Stored items from a collection
= = =
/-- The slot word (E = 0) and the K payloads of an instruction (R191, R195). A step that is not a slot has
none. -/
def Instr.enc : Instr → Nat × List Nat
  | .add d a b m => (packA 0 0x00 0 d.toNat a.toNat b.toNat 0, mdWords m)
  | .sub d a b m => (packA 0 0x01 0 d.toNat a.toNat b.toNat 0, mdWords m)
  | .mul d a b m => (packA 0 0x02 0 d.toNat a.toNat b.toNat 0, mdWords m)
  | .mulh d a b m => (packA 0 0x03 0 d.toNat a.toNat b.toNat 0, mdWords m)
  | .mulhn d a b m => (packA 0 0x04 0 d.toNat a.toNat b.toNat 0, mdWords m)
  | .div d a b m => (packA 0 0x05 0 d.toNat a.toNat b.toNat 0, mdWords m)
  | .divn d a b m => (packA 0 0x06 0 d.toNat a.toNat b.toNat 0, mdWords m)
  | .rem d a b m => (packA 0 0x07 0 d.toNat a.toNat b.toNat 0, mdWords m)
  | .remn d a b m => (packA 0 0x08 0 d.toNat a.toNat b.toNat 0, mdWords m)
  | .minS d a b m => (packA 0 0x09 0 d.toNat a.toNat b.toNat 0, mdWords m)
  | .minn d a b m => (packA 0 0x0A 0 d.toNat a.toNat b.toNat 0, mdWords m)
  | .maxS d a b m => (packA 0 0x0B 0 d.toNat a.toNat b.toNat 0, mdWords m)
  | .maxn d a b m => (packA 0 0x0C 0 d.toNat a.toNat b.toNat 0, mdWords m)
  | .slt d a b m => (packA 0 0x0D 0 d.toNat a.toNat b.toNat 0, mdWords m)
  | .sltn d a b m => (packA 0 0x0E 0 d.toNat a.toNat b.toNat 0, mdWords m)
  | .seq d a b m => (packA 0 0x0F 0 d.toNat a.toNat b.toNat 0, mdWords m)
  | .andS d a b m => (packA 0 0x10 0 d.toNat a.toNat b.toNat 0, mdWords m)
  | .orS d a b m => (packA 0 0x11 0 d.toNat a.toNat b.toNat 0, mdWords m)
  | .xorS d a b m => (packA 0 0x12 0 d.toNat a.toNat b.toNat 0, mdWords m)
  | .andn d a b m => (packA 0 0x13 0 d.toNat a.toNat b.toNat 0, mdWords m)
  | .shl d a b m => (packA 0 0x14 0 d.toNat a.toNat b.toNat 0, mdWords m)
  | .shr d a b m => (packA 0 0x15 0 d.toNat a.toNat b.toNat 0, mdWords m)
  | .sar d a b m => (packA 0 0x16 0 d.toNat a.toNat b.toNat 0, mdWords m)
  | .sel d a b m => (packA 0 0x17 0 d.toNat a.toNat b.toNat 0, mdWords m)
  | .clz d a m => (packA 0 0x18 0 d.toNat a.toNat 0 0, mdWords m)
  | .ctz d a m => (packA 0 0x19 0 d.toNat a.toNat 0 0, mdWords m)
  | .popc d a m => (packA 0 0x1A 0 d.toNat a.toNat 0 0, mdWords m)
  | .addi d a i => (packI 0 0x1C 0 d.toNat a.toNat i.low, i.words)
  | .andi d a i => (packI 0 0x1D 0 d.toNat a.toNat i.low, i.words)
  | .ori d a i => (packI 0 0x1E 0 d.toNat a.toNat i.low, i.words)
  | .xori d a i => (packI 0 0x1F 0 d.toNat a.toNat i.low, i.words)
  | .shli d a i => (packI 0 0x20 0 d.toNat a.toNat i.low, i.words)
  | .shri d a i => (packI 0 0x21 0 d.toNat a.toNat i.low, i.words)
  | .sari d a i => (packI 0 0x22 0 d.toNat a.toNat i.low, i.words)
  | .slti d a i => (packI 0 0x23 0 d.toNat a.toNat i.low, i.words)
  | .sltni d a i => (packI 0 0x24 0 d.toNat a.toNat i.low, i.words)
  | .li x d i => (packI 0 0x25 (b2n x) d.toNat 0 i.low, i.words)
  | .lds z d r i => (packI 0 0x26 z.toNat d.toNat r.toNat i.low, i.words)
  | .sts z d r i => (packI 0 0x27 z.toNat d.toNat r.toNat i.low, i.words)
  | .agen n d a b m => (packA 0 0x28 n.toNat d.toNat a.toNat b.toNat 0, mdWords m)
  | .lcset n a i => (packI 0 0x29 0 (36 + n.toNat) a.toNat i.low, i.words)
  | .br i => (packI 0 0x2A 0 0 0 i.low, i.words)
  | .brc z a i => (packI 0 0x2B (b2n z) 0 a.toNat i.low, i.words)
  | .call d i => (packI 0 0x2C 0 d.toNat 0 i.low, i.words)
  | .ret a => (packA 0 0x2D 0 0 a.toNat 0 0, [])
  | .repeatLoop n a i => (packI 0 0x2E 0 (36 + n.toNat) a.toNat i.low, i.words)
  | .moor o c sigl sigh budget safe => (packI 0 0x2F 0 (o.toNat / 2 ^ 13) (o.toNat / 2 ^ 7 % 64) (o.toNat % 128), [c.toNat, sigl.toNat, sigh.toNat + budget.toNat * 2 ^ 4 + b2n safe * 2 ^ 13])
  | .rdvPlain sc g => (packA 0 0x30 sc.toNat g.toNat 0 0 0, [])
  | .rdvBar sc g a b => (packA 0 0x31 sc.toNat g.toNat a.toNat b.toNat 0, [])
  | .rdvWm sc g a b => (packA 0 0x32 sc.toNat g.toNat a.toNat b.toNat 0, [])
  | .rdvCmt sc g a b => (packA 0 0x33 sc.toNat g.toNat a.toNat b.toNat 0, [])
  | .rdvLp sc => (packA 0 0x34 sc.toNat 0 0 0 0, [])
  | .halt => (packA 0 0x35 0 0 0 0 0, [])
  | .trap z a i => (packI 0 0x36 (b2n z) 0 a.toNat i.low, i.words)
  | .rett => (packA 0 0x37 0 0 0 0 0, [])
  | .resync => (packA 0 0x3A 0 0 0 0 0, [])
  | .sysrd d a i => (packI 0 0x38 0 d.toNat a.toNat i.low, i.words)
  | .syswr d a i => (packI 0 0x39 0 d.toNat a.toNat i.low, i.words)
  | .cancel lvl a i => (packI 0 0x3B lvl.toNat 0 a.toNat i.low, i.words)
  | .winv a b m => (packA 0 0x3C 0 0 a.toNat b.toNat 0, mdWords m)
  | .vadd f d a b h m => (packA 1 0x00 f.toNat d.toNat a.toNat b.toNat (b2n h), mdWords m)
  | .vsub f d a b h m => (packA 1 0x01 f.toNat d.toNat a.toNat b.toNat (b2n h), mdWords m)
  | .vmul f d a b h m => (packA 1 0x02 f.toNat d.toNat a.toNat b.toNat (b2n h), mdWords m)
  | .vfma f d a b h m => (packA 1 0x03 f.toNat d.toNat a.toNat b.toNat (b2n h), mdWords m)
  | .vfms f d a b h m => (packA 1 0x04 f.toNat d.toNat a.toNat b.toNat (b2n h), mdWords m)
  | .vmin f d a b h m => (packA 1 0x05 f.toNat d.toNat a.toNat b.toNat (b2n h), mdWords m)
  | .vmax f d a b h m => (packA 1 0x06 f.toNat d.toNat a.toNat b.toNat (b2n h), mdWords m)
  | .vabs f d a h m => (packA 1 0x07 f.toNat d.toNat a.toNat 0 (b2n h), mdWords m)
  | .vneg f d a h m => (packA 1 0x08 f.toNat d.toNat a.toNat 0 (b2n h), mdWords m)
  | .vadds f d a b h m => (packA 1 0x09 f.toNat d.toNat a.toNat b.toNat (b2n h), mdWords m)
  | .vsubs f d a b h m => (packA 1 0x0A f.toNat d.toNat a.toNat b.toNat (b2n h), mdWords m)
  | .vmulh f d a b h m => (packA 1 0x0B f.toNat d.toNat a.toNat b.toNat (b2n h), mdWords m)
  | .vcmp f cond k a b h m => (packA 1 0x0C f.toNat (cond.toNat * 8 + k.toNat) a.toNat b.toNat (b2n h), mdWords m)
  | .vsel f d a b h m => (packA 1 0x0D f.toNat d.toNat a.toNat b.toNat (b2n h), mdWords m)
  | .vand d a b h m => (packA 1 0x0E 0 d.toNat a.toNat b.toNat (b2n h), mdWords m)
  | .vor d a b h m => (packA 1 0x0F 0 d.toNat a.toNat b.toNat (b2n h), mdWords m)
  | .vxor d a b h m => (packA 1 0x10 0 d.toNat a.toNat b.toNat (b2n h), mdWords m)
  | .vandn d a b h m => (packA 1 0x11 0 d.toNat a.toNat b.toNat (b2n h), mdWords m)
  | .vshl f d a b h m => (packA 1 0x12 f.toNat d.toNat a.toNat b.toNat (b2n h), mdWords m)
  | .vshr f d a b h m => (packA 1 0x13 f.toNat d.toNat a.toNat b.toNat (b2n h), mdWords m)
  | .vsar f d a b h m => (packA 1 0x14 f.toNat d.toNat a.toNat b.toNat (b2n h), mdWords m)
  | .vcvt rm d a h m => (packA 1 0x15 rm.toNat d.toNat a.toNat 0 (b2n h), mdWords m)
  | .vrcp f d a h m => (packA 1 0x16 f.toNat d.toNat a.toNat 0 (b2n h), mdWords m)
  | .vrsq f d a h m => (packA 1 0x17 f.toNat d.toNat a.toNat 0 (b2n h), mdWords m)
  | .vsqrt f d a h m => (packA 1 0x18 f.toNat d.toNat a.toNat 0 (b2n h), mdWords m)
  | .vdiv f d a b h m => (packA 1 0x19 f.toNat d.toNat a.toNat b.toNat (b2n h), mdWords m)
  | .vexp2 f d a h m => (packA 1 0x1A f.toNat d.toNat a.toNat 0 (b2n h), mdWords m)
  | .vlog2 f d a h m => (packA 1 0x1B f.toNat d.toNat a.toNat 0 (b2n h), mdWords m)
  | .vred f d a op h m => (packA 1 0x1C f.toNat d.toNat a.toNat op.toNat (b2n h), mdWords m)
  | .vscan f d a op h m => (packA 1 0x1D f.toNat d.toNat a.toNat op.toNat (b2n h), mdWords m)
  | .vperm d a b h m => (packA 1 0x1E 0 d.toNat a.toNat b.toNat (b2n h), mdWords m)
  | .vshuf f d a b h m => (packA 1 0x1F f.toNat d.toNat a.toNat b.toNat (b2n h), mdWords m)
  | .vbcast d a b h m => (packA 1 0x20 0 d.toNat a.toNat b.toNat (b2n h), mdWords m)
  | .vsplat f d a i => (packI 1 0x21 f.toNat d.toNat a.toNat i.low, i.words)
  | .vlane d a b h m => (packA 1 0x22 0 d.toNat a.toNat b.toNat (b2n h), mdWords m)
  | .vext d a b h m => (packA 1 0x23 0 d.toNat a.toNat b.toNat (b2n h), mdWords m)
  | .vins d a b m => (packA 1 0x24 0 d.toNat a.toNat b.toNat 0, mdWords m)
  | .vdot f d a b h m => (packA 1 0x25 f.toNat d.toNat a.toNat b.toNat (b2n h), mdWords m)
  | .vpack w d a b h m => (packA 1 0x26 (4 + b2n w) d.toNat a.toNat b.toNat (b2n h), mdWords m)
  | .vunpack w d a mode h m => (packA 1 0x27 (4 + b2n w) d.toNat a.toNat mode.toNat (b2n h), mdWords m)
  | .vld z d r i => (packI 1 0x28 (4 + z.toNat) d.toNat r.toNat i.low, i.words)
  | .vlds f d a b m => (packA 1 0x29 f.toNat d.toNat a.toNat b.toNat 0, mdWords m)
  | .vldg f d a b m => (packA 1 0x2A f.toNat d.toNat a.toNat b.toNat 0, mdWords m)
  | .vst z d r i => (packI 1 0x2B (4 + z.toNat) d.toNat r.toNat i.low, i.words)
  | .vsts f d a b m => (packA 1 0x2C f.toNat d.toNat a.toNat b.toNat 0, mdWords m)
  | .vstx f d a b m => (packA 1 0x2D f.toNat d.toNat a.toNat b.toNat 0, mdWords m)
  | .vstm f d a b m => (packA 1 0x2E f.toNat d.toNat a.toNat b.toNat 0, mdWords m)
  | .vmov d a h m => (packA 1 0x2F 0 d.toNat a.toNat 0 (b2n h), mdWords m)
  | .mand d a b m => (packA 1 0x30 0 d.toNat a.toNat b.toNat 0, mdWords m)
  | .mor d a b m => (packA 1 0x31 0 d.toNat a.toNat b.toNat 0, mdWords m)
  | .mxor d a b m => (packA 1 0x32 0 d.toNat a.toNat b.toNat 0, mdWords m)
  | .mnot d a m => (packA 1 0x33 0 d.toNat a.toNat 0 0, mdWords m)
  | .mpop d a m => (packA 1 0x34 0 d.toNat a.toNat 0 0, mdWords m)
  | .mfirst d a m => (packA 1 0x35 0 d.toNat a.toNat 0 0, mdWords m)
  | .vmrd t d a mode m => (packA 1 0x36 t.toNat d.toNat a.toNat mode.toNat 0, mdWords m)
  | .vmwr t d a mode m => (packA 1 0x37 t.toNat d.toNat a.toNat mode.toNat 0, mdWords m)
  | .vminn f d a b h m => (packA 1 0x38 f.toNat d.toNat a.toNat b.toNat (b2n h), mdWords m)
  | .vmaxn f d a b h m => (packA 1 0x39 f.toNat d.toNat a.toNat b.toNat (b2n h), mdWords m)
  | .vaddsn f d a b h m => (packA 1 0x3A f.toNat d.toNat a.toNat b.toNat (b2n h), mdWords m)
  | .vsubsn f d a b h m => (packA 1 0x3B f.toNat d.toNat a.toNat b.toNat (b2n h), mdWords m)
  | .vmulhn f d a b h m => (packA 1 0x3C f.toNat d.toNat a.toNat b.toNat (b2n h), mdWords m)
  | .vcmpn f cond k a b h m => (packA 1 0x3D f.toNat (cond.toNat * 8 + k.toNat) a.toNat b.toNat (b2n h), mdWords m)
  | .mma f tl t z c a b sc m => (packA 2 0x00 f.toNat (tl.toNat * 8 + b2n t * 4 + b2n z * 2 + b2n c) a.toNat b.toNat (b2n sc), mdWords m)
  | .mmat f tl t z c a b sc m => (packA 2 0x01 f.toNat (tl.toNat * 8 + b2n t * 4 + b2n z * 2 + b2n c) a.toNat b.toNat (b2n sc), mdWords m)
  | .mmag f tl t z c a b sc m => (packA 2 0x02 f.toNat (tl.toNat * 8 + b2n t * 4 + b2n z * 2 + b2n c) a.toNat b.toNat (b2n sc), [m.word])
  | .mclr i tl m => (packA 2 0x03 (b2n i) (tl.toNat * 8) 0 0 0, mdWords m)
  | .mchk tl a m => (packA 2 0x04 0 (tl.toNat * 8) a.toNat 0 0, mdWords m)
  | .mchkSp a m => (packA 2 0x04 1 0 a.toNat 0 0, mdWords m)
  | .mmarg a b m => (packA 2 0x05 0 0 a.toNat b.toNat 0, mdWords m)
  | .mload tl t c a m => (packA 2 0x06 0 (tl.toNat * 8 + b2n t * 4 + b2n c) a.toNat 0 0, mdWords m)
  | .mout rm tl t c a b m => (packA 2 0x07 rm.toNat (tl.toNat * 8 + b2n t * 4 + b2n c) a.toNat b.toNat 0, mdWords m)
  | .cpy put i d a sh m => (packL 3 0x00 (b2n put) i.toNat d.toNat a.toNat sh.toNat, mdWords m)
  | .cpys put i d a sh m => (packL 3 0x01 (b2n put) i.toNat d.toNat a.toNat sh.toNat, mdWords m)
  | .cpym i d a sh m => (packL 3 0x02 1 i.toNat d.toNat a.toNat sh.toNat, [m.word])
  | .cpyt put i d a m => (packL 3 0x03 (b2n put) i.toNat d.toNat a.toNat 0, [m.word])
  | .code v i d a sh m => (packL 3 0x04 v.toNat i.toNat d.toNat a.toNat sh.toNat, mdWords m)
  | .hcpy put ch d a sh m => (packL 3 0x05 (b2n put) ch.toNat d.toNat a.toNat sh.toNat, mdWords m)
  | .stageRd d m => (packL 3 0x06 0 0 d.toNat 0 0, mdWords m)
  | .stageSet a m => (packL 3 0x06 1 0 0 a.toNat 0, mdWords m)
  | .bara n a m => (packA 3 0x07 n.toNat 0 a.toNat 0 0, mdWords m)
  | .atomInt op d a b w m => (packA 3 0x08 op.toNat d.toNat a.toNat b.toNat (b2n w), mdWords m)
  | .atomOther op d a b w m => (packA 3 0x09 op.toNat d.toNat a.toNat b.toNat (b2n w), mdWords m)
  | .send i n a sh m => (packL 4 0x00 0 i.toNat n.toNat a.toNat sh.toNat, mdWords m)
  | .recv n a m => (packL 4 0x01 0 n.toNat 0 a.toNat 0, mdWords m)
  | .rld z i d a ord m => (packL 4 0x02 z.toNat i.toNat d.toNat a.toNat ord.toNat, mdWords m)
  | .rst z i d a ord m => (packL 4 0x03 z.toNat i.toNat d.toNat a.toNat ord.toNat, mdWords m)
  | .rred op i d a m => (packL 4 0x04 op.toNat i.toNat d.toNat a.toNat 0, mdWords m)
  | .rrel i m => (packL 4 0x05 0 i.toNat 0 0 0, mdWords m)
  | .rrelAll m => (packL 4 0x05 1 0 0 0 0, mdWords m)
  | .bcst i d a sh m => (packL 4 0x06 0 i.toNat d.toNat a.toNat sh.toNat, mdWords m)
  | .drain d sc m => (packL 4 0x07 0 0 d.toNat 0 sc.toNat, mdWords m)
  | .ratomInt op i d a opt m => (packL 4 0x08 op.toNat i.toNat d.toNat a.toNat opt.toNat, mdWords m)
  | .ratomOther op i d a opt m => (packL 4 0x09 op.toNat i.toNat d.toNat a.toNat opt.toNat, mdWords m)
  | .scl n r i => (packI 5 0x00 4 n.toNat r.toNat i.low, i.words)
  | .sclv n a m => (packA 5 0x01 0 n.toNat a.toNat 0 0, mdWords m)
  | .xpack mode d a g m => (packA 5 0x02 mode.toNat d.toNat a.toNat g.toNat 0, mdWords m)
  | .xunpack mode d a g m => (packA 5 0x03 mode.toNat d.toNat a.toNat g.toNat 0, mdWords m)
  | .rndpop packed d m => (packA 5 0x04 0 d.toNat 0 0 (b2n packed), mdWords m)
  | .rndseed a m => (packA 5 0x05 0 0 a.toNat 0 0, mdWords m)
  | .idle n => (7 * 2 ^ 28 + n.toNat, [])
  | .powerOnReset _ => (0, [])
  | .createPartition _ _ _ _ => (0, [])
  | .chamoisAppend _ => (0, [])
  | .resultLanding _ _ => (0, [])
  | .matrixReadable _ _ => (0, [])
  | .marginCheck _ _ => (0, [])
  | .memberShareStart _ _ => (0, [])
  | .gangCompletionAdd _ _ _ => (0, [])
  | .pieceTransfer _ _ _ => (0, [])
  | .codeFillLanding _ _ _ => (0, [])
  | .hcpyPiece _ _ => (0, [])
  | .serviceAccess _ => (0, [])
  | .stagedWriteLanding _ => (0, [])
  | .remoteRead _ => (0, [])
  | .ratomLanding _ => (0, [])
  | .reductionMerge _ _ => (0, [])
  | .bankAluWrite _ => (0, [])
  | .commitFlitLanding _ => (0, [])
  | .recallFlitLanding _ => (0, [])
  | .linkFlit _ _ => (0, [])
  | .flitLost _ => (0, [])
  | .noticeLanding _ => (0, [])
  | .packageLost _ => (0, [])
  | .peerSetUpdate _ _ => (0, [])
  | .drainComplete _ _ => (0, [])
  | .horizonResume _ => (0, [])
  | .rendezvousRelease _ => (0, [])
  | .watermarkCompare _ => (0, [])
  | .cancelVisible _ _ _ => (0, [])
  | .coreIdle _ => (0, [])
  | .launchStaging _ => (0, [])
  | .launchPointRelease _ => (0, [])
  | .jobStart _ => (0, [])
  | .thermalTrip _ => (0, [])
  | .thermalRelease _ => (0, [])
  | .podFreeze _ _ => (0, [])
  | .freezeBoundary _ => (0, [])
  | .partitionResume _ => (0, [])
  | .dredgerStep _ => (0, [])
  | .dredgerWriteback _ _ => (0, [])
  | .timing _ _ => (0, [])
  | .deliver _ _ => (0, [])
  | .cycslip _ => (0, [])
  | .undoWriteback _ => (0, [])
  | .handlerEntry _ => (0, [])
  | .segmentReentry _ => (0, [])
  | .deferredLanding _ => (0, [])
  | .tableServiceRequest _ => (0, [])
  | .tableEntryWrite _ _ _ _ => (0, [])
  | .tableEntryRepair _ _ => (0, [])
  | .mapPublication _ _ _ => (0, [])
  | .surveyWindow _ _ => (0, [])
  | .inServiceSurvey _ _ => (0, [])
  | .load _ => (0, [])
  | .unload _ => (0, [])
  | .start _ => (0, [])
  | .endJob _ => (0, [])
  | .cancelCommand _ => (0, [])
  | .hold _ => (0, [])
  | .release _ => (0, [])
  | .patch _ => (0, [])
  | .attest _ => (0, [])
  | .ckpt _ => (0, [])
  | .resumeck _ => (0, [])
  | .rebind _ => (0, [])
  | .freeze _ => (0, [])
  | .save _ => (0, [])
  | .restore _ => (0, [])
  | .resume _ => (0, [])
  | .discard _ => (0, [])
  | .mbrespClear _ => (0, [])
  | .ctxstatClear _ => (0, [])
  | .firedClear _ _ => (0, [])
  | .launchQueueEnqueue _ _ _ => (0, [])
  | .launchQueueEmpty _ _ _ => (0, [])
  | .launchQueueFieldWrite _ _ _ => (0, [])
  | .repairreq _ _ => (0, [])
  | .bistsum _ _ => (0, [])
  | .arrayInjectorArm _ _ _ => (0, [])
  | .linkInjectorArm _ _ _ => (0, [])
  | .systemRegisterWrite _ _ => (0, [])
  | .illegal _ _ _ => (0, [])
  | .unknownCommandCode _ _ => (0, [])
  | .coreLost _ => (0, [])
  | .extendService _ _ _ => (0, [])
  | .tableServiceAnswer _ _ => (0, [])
= = =
■ Directions for this task
The output should be exactly the lines above from the line containing "0x17 0 d.toNat a.toNat b.toNat 0, mdWords m)" to the line containing "0x19 0 d.toNat a.toNat 0 0, mdWords m)", inclusive, with no other lines.

■ Result of this exercise
  | .sel d a b m => (packA 0 0x17 0 d.toNat a.toNat b.toNat 0, mdWords m)
  | .clz d a m => (packA 0 0x18 0 d.toNat a.toNat 0 0, mdWords m)
  | .ctz d a m => (packA 0 0x19 0 d.toNat a.toNat 0 0, mdWords m)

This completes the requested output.